高浜虚子 「今朝は早薪割る音や月の宿」
長野県の姨捨山。「をばすて」と言う恐ろしい名称は、棄老伝説によるものであるが、
実際にこの地で棄老の事実があったかどうかは、はっきりしていない。が、こうした事が
正しく伝えられるわけがないし、民話の類であったにしても、姨捨という地名が在ること自体、
全くのフィクションではないだろう。そんな恐ろしい名にもかかわらず、いや、恐ろしい名で
あればこそ、悲哀と感傷をかきたてられる地となる。

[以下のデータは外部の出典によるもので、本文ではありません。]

/-- 10_state.md R31: while `Busy` a write to an operand register is dropped; in phase `Idle` it takes effect at once, whatever
`ERR` is, and no other register and no LRAM byte changes. -/
def Obligations.OperandWriteDroppedWhileBusy : Prop :=
  ∀ (s : State) (v : Word) (index : Byte), index ∈ operandIndices →
    (∀ w, s.phase = .busy w → regWrite index v s = { s with drop := true }) ∧
    (s.phase = .idle →
      (regRead index (regWrite index v s)).1 = (if index = 0x13#8 then BitVec.ofNat 64 (v.toNat % 2 ^ 20) else v) ∧
      (∀ other, other ≠ index → (regRead other (regWrite index v s)).1 = (regRead other s).1) ∧
      (regWrite index v s).phase = .idle ∧ (regWrite index v s).lram = s.lram ∧ (regWrite index v s).epoch = s.epoch ∧
      (regWrite index v s).host = s.host ∧ (regWrite index v s).entropy = s.entropy ∧ (regWrite index v s).cfg = s.cfg)

/-- 10_state.md R27: `LCG_S` stores the written value modulo 2^20, always reads below 2^20, raises no fault, is the only WARL
register, and a draw from the reduced value is the draw from the written one. -/
def Obligations.LcgStateIsWarl : Prop :=
  (∀ (s : State) (v : Word), s.phase = .idle →
    (regRead 0x13#8 (regWrite 0x13#8 v s)).1.toNat = v.toNat % 2 ^ 20 ∧ (regWrite 0x13#8 v s).err = s.err ∧
    ∃ t, exec .lcgNext (regWrite 0x13#8 v s) = .next t ∧
      t.lcgS.toNat = (s.lcgA.toNat * v.toNat + s.lcgB.toNat) % 2 ^ 20) ∧
  (∀ s : State, s.phase = .idle → (regRead 0x13#8 s).1.toNat < 2 ^ 20) ∧
  (∀ (s : State) (v : Word) (index : Byte), s.phase = .idle → index ∈ operandIndices → index ≠ 0x13#8 →
    (regRead index (regWrite index v s)).1 = v)

/-- 10_state.md R24: a write to a read-only register is ignored in every phase and sets no status bit, and no host operation
changes one: only commands write the read-only registers other than `ID` and `LCG_M`, and no command writes those two. -/
def Obligations.ReadOnlyRegistersIgnoreWrites : Prop :=
  (∀ (s : State) (v : Word) (index : Byte), index ∈ readOnlyIndices → regWrite index v s = s) ∧
  (∀ (s : State) (op : HostOp) (r : Reg), regAccess r = .readOnly → (hostOperation op s).reg r = s.reg r) ∧
  (∀ (i : Instr) (s t : State), exec i s = .next t → t.reg .id = s.reg .id ∧ t.reg .lcgM = s.reg .lcgM)

/-- An unmapped index reads 0 and ignores writes, with no status bit, in every phase (10_state.md R22, R23); `ID` and `LCG_M`
always read their constants (R21, R37). -/
def Obligations.UnmappedAndConstantRegisters : Prop :=
  ∀ s : State,
    (∀ (index : Byte) (v : Word), index ∉ mappedIndices → regRead index s = (0#64, s) ∧ regWrite index v s = s) ∧
    regRead 0x00#8 s = (0x4242533100000007#64, s) ∧ regRead 0x12#8 s = (0x100000#64, s)

/-- 10_state.md R25: `CTRL` takes v[1:0] in every phase, its other bits read 0, bit 0 enables the line for `DONE` and bit 1
for `ERR`, and it reads 0 after reset. -/
def Obligations.CtrlWriteTakesTwoBits : Prop :=
  (∀ (s : State) (v : Word),
    regWrite 0x01#8 v s = { s with ieDone := v.getLsbD 0, ieErr := v.getLsbD 1 } ∧
    (regRead 0x01#8 (regWrite 0x01#8 v s)).1.toNat = v.toNat % 4 ∧
    (regWrite 0x01#8 v s).irq = (s.done && v.getLsbD 0 || s.err && v.getLsbD 1)) ∧
  (regRead 0x01#8 State.reset).1 = 0#64

/-- Every bit of `STATUS` as it reads (10_state.md R26), and bit 5 is the line `(DONE and IE_DONE) or (ERR and IE_ERR)`
(R46). -/
def Obligations.StatusReadsItsBits : Prop :=
  State.reset.irq = false ∧
  ∀ s : State, ∃ w : Word, regRead 0x02#8 s = (w, s) ∧ w.getLsbD 0 = decide (s.phase ≠ .idle) ∧ w.getLsbD 1 = s.done ∧
    w.getLsbD 2 = s.err ∧ w.getLsbD 3 = s.drop ∧ w.getLsbD 4 = s.bbsValid ∧ w.getLsbD 5 = s.irq ∧
    (s.irq = true ↔ (s.done = true ∧ (regRead 0x01#8 s).1.getLsbD 0 = true) ∨
      (s.err = true ∧ (regRead 0x01#8 s).1.getLsbD 1 = true)) ∧
    ∀ k, 6 ≤ k → w.getLsbD k = false

/-- 10_state.md R28: in every phase a write to `STATUS` clears exactly the W1C bits 1, 2, 3 that are written 1; every other
bit of the value is ignored, and nothing else changes. -/
def Obligations.StatusWriteOneToClear : Prop :=
  ∀ (s : State) (v : Word),
    regWrite 0x02#8 v s =
      { s with done := (regWrite 0x02#8 v s).done, err := (regWrite 0x02#8 v s).err, drop := (regWrite 0x02#8 v s).drop } ∧
    (∀ k, k = 1 ∨ k = 2 ∨ k = 3 → (regRead 0x02#8 (regWrite 0x02#8 v s)).1.getLsbD k =
      if v.getLsbD k then false else (regRead 0x02#8 s).1.getLsbD k) ∧
    (∀ k, k = 0 ∨ k = 4 ∨ 6 ≤ k → (regRead 0x02#8 (regWrite 0x02#8 v s)).1.getLsbD k = (regRead 0x02#8 s).1.getLsbD k)

/-- Reads have no side effects (20_memory.md R69), but for the unspecified reads during `Busy`, which change nothing of the
unit (10_state.md R48, 20_memory.md R73); every other register reads its value in every phase. -/
def Obligations.ReadsHaveNoSideEffects : Prop :=
  ∀ s : State,
    (s.phase = .idle → ∀ (index : Byte) (a : Nat), (regRead index s).2 = s ∧ (memRead8 a s).2 = s) ∧
    (∀ w, s.phase = .busy w →
      (∀ index ∈ unspecifiedIndices, (regRead index s).2 = { s with busyReads := (regRead index s).2.busyReads }) ∧
      (∀ index, index ∉ unspecifiedIndices → (regRead index s).2 = s ∧
        (index ≠ 0x02#8 → (regRead index s).1 = (regRead index { s with phase := .idle }).1)) ∧
      (∀ a, (memRead8 a s).2 = { s with busyReads := (memRead8 a s).2.busyReads }))

/-- The host's byte port (20_memory.md R64, R73): in phase `Idle` a byte written below `LRAM_BYTES` reads back (its low 8
bits) and no other byte changes; outside, a read gives 0 and a write is ignored; during `Busy` a write is dropped and a read
gives a free value (log entry 6). No operation of it changes anything else. -/
def Obligations.HostBytePort : Prop :=
  ∀ (s : State) (a : Nat) (v : Word),
    (s.phase = .idle → a < s.cfg.lramBytes →
      memRead8 a s = (s.readByte a, s) ∧
      (memRead8 a (memWrite8 a v s)).1.toNat = v.toNat % 256 ∧
      (∀ x, x ≠ a → (memWrite8 a v s).readByte x = s.readByte x) ∧
      memWrite8 a v s = { s with lram := (memWrite8 a v s).lram }) ∧
    (s.phase = .idle → s.cfg.lramBytes ≤ a → memRead8 a s = (0#8, s) ∧ memWrite8 a v s = s) ∧
    (∀ w, s.phase = .busy w → memWrite8 a v s = { s with drop := true } ∧
      memRead8 a s = ((Config.freeRead s.busyReads).setWidth 8, { s with busyReads := s.busyReads + 1 }))

/-- The host program (30_encoding.md R89), `u` being the state with the host's turn used up: a branch leaves the value it
read in `t` and goes to its label when the masked value is not 0 (`BRSET`) or is 0 (`BRCLR`) and else to the next operation,
`CMD` writes the command's word to `CMD`, every other operation goes on to the next one, and a program that has ended does
nothing. Two clauses are the model's and no rule's: `RD` and `MR8` leave their value in `t` too (log entry 12, DESIGN
CHOICE), and the program counter stays on a `HALT` (log entry 18, DEDUCED). -/
def Obligations.HostProgramRuns : Prop :=
  ∀ s u : State, nextTurn s = .host → u = popTurn s →
    (s.host.program[s.host.pc]? = none → step s = .next u) ∧
    (s.host.program[s.host.pc]? = some .halt → step s = .next u) ∧
    (∀ index, s.host.program[s.host.pc]? = some (.rd index) →
      step s = .next { (regRead index u).2 with host := ⟨s.host.program, s.host.pc + 1, (regRead index u).1⟩ }) ∧
    (∀ index mask label, s.host.program[s.host.pc]? = some (.brset index mask label) →
      step s = .next { (regRead index u).2 with
        host := ⟨s.host.program, if (regRead index u).1 &&& mask ≠ 0#64 then label else s.host.pc + 1,
          (regRead index u).1⟩ }) ∧
    (∀ index mask label, s.host.program[s.host.pc]? = some (.brclr index mask label) →
      step s = .next { (regRead index u).2 with
        host := ⟨s.host.program, if (regRead index u).1 &&& mask = 0#64 then label else s.host.pc + 1,
          (regRead index u).1⟩ }) ∧
    (∀ index v, s.host.program[s.host.pc]? = some (.wr index v) →
      step s = .next { regWrite index v u with host := ⟨s.host.program, s.host.pc + 1, s.host.t⟩ }) ∧
    (∀ i, s.host.program[s.host.pc]? = some (.cmd i) →
      step s = .next { regWrite 0x03#8 (commandValue i) u with host := ⟨s.host.program, s.host.pc + 1, s.host.t⟩ }) ∧
    (∀ a, s.host.program[s.host.pc]? = some (.mr8 a) →
      step s = .next { (memRead8 a u).2 with
        host := ⟨s.host.program, s.host.pc + 1, (memRead8 a u).1.setWidth 64⟩ }) ∧
    (∀ a v, s.host.program[s.host.pc]? = some (.mw8 a v) →
      step s = .next { memWrite8 a v u with host := ⟨s.host.program, s.host.pc + 1, s.host.t⟩ })

/-- The entropy source (00_scope.md R12): an answer lies in the range of its draw, every value of the range is the answer
for some pending input, and a draw changes nothing but the source. -/
def Obligations.EntropyAnswersAreFree : Prop :=
  ∀ lo hi : Nat, lo ≤ hi → hi < 2 ^ 64 →
    (∀ e : Entropy, lo ≤ (e.drawRange lo hi).1 ∧ (e.drawRange lo hi).1 ≤ hi) ∧
    (∀ (v : Nat) (rest : List Word) (k : Nat), lo ≤ v → v ≤ hi →
      (Entropy.mk (BitVec.ofNat 64 v :: rest) k).drawRange lo hi = (v, ⟨rest, k⟩)) ∧
    (∀ e : Entropy, e.draw32.1 < 2 ^ 32) ∧
    (∀ (v : Nat) (rest : List Word) (k : Nat), v < 2 ^ 32 →
      (Entropy.mk (BitVec.ofNat 64 v :: rest) k).draw32 = (v, ⟨rest, k⟩))

/-! ### The codec -/

/-- `ENC7` on legal symbols (40_codec.md R101): bit `7·i + j` at `DST` is bit `6 - j` of symbol `i`, the pad bits are 0,
`RES0` = 7·n, every other byte and every other part of the state keeps its value. -/
def Obligations.Enc7WritesSymbolCodes : Prop :=
  ∀ s : State, s.cfg.wf → InLram s s.src.toNat s.len.toNat → InLram s s.dst.toNat (bytesFor (7 * s.len.toNat)) →
    (∀ i, i < s.len.toNat → (s.readByte (s.src.toNat + i)).toNat ≤ 127) →
    ∃ t, exec .enc7 s = .next t ∧ t = finished { s with lram := t.lram, res0 := t.res0 } ∧
      t.res0.toNat = 7 * s.len.toNat ∧
      (∀ i j, i < s.len.toNat → j < 7 →
        bitAt t s.dst.toNat (7 * i + j) = (s.readByte (s.src.toNat + i)).toNat.testBit (6 - j)) ∧
      (∀ k, 7 * s.len.toNat ≤ k → k < 8 * bytesFor (7 * s.len.toNat) → bitAt t s.dst.toNat k = false) ∧
      (∀ x, x < s.dst.toNat ∨ s.dst.toNat + bytesFor (7 * s.len.toNat) ≤ x → t.readByte x = s.readByte x)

棄老伝説と、棚田に映る「田毎の月」の
景勝が結びついて、姨捨は、長野県第一の歌枕となってきたのである。
「古今和歌集」に「我が心 なぐさめかねつ さらしなや 姨捨山に てる月をみて」と詠まれた
ことから歌枕となったということだが、その人気を決定的にしたのは、芭蕉の「更科紀行」である。
「おもかげや 姨ひとりなく 月の友」 この句が「芭蕉翁面影塚」という名で建碑されるや、
姨捨は、句会ラッシュ、建碑ラッシュとなり、月の名所が、碑の名所になりかわったかのようである。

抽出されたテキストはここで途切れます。